This protocol presents a comparison between two different induction protocols for differentiating human dental pulp stem cells (hDPSCs) toward pancreatic lineages in vitro: the integrative protocol and the non-integrative protocol. The integrative protocol generates more insulin producing cells (IPCs).

Abstract

As of 2000, the success of pancreatic islet transplantation using the Edmonton protocol to treat type I diabetes mellitus still faced some obstacles. These include the limited number of cadaveric pancreas donors and the long-term use of immunosuppressants. Mesenchymal stem cells (MSCs) have been considered to be a potential candidate as an alternative source of islet-like cell generation. Our previous reports have successfully illustrated the establishment of induction protocols for differentiating human dental pulp stem cells (hDPSCs) to insulin-producing cells (IPCs). However, the induction efficiency varied greatly. In this paper, we demonstrate the comparison of hDPSCs pancreatic induction efficiency via integrative (microenvironmental and genetic manipulation) and non-integrative (microenvironmental manipulation) induction protocols for delivering hDPSC-derived IPCs (hDPSC-IPCs). The results suggest distinct induction efficiency for both the induction approaches in terms of 3-dimensional colony structure, yield, pancreatic mRNA markers, and functional property upon multi-dosage glucose challenge.

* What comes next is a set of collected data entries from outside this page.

-- ==== Sys2Proof/Laws/PerInstr.lean ====
section
/-! SUPPORT. A fact about every instruction as a term, one lemma for each constructor. -/

namespace Sys2Proof.Laws.Encoded

/-- The bytes of an instruction are its opcode and exactly the operand bytes its row of the table consumes (30_encoding.md
R72). -/
def Statement (i : Instr) : Prop :=
  ∃ operands, encode i = i.opcode :: operands ∧ operands.length = i.entry.mode.operandBytes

These findings will support the future establishment of a clinically applicable IPCs and pancreatic lineage production platform.

Introduction

Diabetes mellitus is an ongoing global concern. An International Diabetes Federation (IDF) report estimated that the global prevalence of diabetes would increase from 151 million in 2000 to 415 million in 20151,2. The latest epidemiology-based study has predicted that the estimated worldwide diabetes prevalence will increase from 451 million in 2017 to 693 million in 20451. The success of pancreatic islet transplantation using the Edmonton protocol was first demonstrated in 2000, when it was shown to maintain endogenous insulin production and stabilize the normoglycemic condition in type I diabetic patients3. However, the application of the Edmonton protocol still faces a bottleneck problem. The limited number of cadaveric pancreas donors is the main issue since each patient with type I diabetes requires at least 2-4 islet donors. Furthermore, the long-term use of immunosuppressive agents may cause life-threatening side effects4,5. To address this, the development of a potential therapy for diabetes in the past decade has mainly focused on the generation of effective insulin-producing cells (IPCs) from various sources of stem cells6.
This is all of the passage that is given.